Freedom and ForgivenessSep 22, 2022
I recently had the good fortune to spend time with a dear friend and mentor who was nearing the end of her life. I was so inspired by the joy, courage, and intentionality with which she was living her final days. At 86 years old, she told me how immensely grateful she felt for having lived a wonderful and full life.
As we sat in her backyard drinking coconut water on a hot afternoon, she shared with me that the most important thing she felt she needed to focus on was forgiveness. This included forgiving herself for any circumstances or situations that might feel incomplete, forgiving others unreservedly, and asking for forgiveness from others whom she may have hurt or wronged, either knowingly or unknowingly.
Forgiveness, kshama in Sanskrit, is one of the classic yamas, or guidelines for yogic living, that appears among the list of yogic virtues in many yoga texts, including the Bhagavad Gita, the Hatha Yoga Pradipika, and others.

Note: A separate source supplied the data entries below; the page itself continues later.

/-- The frame a transmitter is sending (R82, R97, R100): identity, express, cut through with an ingress that has not ended, the base
clock of its SFD and that of the next one it allows, its bytes with the FCS, the frame (none for what the device sends itself, and once
the rest of it waits to be resumed), resumed, cut through with an ingress that has not ended bad. -/
structure TxSt where
  id : Nat
  express : Bool
  ct : Bool
  startAt : Nat
  endAt : Nat
  len : Nat
  fr : Option QFrame
  again : Bool
  wasCt : Bool
  deriving DecidableEq, Repr

/-- What the device itself is to send on a port. `copy`: a carafe copy in passage (R189): its identity, entry and direction, length
from DA to FCS, bytes, receive stamp on the tick's time base, whether it passed step 1, and, once its end has come, the bytes that
leave and whether with an inverted FCS. `head`: a launch of a head entry (R195), its direction and image. `ptp`: a PTP message of a
domain (R321): kind, one-step, two time fields (1/256 ns) and the receive stamp they rest on. `cold`: a cold-start frame of this node
(R256): time base, SEQ, SYNC. `relay`: one passed on (R257): time base, bytes, receive stamp, link delay of the ingress port (2^-16 ns).
`own`: any other frame of the device, with what leaves. -/
inductive Job where
  | copy (id car : Nat) (dirB : Bool) (len : Nat) (bytes : Bytes) (rx : Nat) (ok : Bool) (ended : Option (Bytes × Bool))
  | head (car : Nat) (dirB : Bool) (img : Bytes)
  | ptp (n kind : Nat) (oneStep : Bool) (a b : Int) (rx : Nat)
  | cold (n seq : Nat) (sync : Bool)
  | relay (n : Nat) (bytes : Bytes) (rx add : Nat)
  | own (len : Nat) (e : Emit)
  deriving DecidableEq, Repr

/-- A frame of the device that waits for the transmitter (R182): what, from which base clock on, and the SFD operand of its stamp. -/
structure Due where
  job : Job
  ready : Nat
  var : Nat
  deriving DecidableEq, Repr

/-- A port before what took its lanes or the port itself out in one base clock (R60, R457: the events of one clock are one retirement,
and a unit reset, or a write of FLT_WATCHk, of that clock wins over them): the clock, mode, active set and the lanes that left it,
STATE, RTR_FOLLOW, the guardian's STATE, whether a retreat ran, LN_STAT of the four lanes, the classes of RETREAT and RETIRE, the page
the port then sent, and the queues that were emptied. -/
structure LeaveSt where
  clock : Nat
  mode : Nat
  act : Nat
  left : Nat
  st : Nat
  follow : Nat
  grd : Nat
  retr : Bool
  stat : List Word
  retreat : Cls
  retire : Cls
  page : Option Emit
  gone : List (Nat × List QFrame)
  deriving DecidableEq, Repr

/-- One port beyond its registers: the base clock a retreat began (R57), of the last link-up (R285); preemption active
and its verification (R96); the frame in flight and the preempted frame with the bytes it has yet to send (R97); memory
halt (R432); the SAFE masks of R84 in force; transmit stamps awaiting completion (R285); base clock of the last network SPDM request (R405);
base clock of the last Ulicon time word and the summaries last sent (R497), the receive stamp of the last time word received, and, at a
link group's lowest port, how many Ulicon frames of cells the group has sent (R494); the port before lanes, or the port, last went out; the base
clock from which the verify attempt in progress counts (R110); the frames of the device that wait for the transmitter. -/
structure PortSt where
  retreating : Bool
  retreatAt : Nat
  upAt : Nat
  preempt : Bool
  tries : Nat
  tx : Option TxSt
  rest : Option (QFrame × Nat)
  memHalt : Bool
  safe : Bool
  stamps : Nat
  spdmAt : Nat
  ulcAt : Nat
  ulcSent : List Nat
  ulcRx : Nat
  ulcTurn : Nat
  was : Option LeaveSt
  verAt : Nat
  jobs : List Due
  deriving DecidableEq, Repr

/-- A port at power-on. -/
def PortSt.rst : PortSt := ⟨false, 0, 0, false, 0, none, none, false, false, 0, 0, 0, [], 0, 0, none, 0, []⟩

/-- A frame arriving at a port (one per MAC, R98): the frame, its ingress port, the places it was admitted to (port, class
or 8 for the timed-release queue), the ports it is cut through to, whether nothing of it goes on, whether a guardian blocked
it, delivery to the host, its receive stamps per counter (2^-16 ns), the pending marks it holds (instance, and its number if it has
one), the instances that judged it (R231), its stream handle, whether its end teaches its source address, the timed-release fields of
its stream entry (CUE, LATE, TICKS, LAUNCH_OFS), its MACsec association, the domain whose host copy it is, for a frame
the host injected, whether VLAN or filter rules dropped it (R349), the TBL stamp at which a guardian cuts it (R252), whether stages
5 to 7 wait for its end (R237), the SFDs of its cut-through copies, and the base clock its header came. -/
structure RxOpen where
  fr : QFrame
  port : Nat
  places : List (Nat × Nat)
  cts : List Nat
  dropped : Bool
  blocked : Bool
  toHost : Bool
  stamps : List Nat
  stamped : Bool
  marks : List (Nat × Option Nat)
  insts : List Nat
  handle : Option Nat
  learn : Bool
  trq : Option (Nat × Nat × Nat × Nat)
  sec : Option (Nat × Nat × Nat)
  ptp : Option Nat
  vlanDrop : Bool
  cut : Option Nat
  late : Bool
  varTx : Tab Nat
  came : Nat
  deriving DecidableEq, Repr

/-- Token state of a flow meter (R92, R94): committed and excess tokens in units of 10^-6 bit (so that kbit/s times ns is
exact), and the base clock of the last update. -/
structure MeterSt where
  com : Nat
  exc : Nat
  upd : Nat
  deriving DecidableEq, Repr

/-- One recovery instance beyond its table entry (R227 to R232): history (bit k stands for RECOV_SEQ - k), pending marks
(ingress port, number if the frame has one), base clock of the last pass, base clocks of the last good frame per path (`none`: not since
the path came up), bases of PASSED and DISCARDED, base clock at which the latent-error period and reset began, and whether the silence
since the last pass has already reset it (R228). -/
structure RecSt where
  hist : Nat
  pend : List (Nat × Option Nat)
  lastPass : Nat
  good : List (Option Nat)
  baseP : Nat
  baseD : Nat
  perAt : Nat
  resetAt : Nat
  wasReset : Bool
  deriving DecidableEq, Repr

/-- An instance that has seen nothing. -/
def RecSt.rst : RecSt := ⟨0, [], 0, [none, none, none, none], 0, 0, 0, 0, false⟩

/-- A copy held out of its queues (R230): the instance and the ingress port whose pending frame it waits for, its number,
its own ingress port and frame identity, whether it still has to be judged (same ingress port), the instances that judge it
afterwards, and, once it has ended, how, with what its end has to do. -/
structure HeldSt where
  inst : Nat
  onPort : Nat
  seq : Option Nat
  port : Nat
  id : Nat
  judge : Bool
  todo : List Nat
  ended : Option (Bool × RxOpen)
  deriving DecidableEq, Repr

/-- One comparator of a schedule processor (R126); `miss`: its firing is to raise CMP_MISS. -/
structure Tcmp where
  target : Nat
  armed : Bool
  fired : Bool
  miss : Bool
  deriving DecidableEq, Repr

/-- A comparator at power-on. -/
def Tcmp.rst : Tcmp := ⟨0, false, false, false⟩

/-- The key of a staged write (R135): port gate mask, stream gate, port hold state, port NEXTEV, table word. -/
inductive StageKey where
  | gate (p : Nat)
  | sgate (i : Nat)
  | hold (p : Nat)
  | nextev (p : Nat)
  | table (a : Nat)
  deriving DecidableEq, Repr

/-- What a schedule processor is doing (R146). -/
inductive SpRun where
  | halted
  | exec
  | waitTick
  | waitTime
  | mck
  | reload
  deriving DecidableEq, Repr

/-- What the standard gate-control-list program holds besides table memory and TCMP0 (R165 to R177): each port's CYCLE_NS, read when the
port started (R174); the ports whose EN the last tick entry found set, and those that wait for a BASE in the future, bit i for port
8g + i (R171); the last two change times with the clocks they cost, hook calls after them included (R173); the clocks the last tick entry
took; the budget count at the hook call in progress, and whether it is the tick entry's (R176). -/
structure Gcl where
  cyc : Tab Nat
  enSeen : Nat
  toBase : Nat
  last : Option (Nat × Nat)
  prior : Option (Nat × Nat)
  entry : Nat
  hookAt : Option (Nat × Bool)
  deriving DecidableEq, Repr

/-- Before the program has run. -/
def Gcl.rst : Gcl := ⟨[], 0, 0, none, none, 0, none⟩

/-- What a word finds outside its processor in its first clock (R130): the base clock of that clock, TSTART, TICKNUM, PMODE, HOSTARG and
the buffer of slot PISEL on the device's side. -/
structure SpRead where
  at_ : Nat
  tstart : Nat
  num : Nat
  pmode : Nat
  arg : Nat
  dev : Nat
  deriving DecidableEq, Repr

/-- No word has begun. -/
def SpRead.rst : SpRead := ⟨0, 0, 0, 0, 0, 0⟩

/-- One schedule processor (R115, R134, R139, R140): registers, comparators, stage buffer, run state, whether a trap routine
runs, the length of the run of held words, the budget count, the clocks of the tick spent in a wait-tick and not counted
(R162), whether the budget-low cause has been raised this tick, whether vector 0 is entered at the next boundary or its word is yet to
run (R155), whether it was cut off in this tick, whether this tick was entered after a cut-off (R133). While the processor waits, `pc` is
the address of the waiting word. Of the word at `pc`: whether it began before C (R159), whether a boundary has passed since, and NOW in
its first clock, with what it finds outside the processor there (R130). Of a cut-off: its base clock, and OVERRUNS, the watched source and
its class before it (R155). Of a COMMIT: its base clock, and what the state held under its keys (R155). The base clock until which a
control-store access runs (R151). The host's writes of its table memory since the word began: base clock, word and what it held (R130, R155,
R167, R177).
The standard program's own state. -/
structure Sp where
  w : Tab Nat
  flags : Nat
  pc : Nat
  stack : List Nat
  psel : Nat
  stsel : Nat
  pisel : Nat
  tcmp : Tab Tcmp
  stage : List (StageKey × Nat)
  run : SpRun
  inTrap : Bool
  holdRun : Nat
  count : Nat
  skew : Nat
  lowRaised : Bool
  vec0 : Bool
  cut : Bool
  late : Bool
  begun : Bool
  crossed : Bool
  nowAt : Nat
  rd : SpRead
  undoCut : Option (Nat × Nat × WatchSt × Cls)
  undoCommit : Option (Nat × List (StageKey × Nat))
  csEnd : Nat
  hostW : List (Nat × Nat × Nat)
  gcl : Gcl
  deriving DecidableEq, Repr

Like the yoga tradition, forgiveness is a central practice in many of the world’s sacred traditions. In Judaism, for example, the ten days between the New Year and the Day of Atonement, which happen to be coming up next week, are focused on reflection and asking forgiveness for sins incurred over the past year.
Forgiveness is considered to be indispensable for fostering inner peace because holding onto grudges and resentment keeps us from being happy and content.
It’s not about minimizing the hurt or denying the pain we might have experienced. It’s also not about exonerating the person who wronged us from doing their own repentance. Instead, it’s about letting go of the bitterness and resentment we might feel. We do this for ourselves, because when we hold onto those feelings, they become obstacles to our happiness, growth, and evolution. Martin Luther King, Jr said:
Forgiveness does not mean ignoring what has been done or putting a false label on an evil act. It means, rather, that the evil act no longer remains a barrier to the relationship.
Yoga teaches that forgiveness dissolves anger. In this way, it brings freedom. In letting go of our anger and hurt, we release the grudges and resentment that keep us from moving forward—whether that means entering a new phase of a relationship, ending a relationship that no longer serves us, or, as in my friend’s case, letting go of life itself.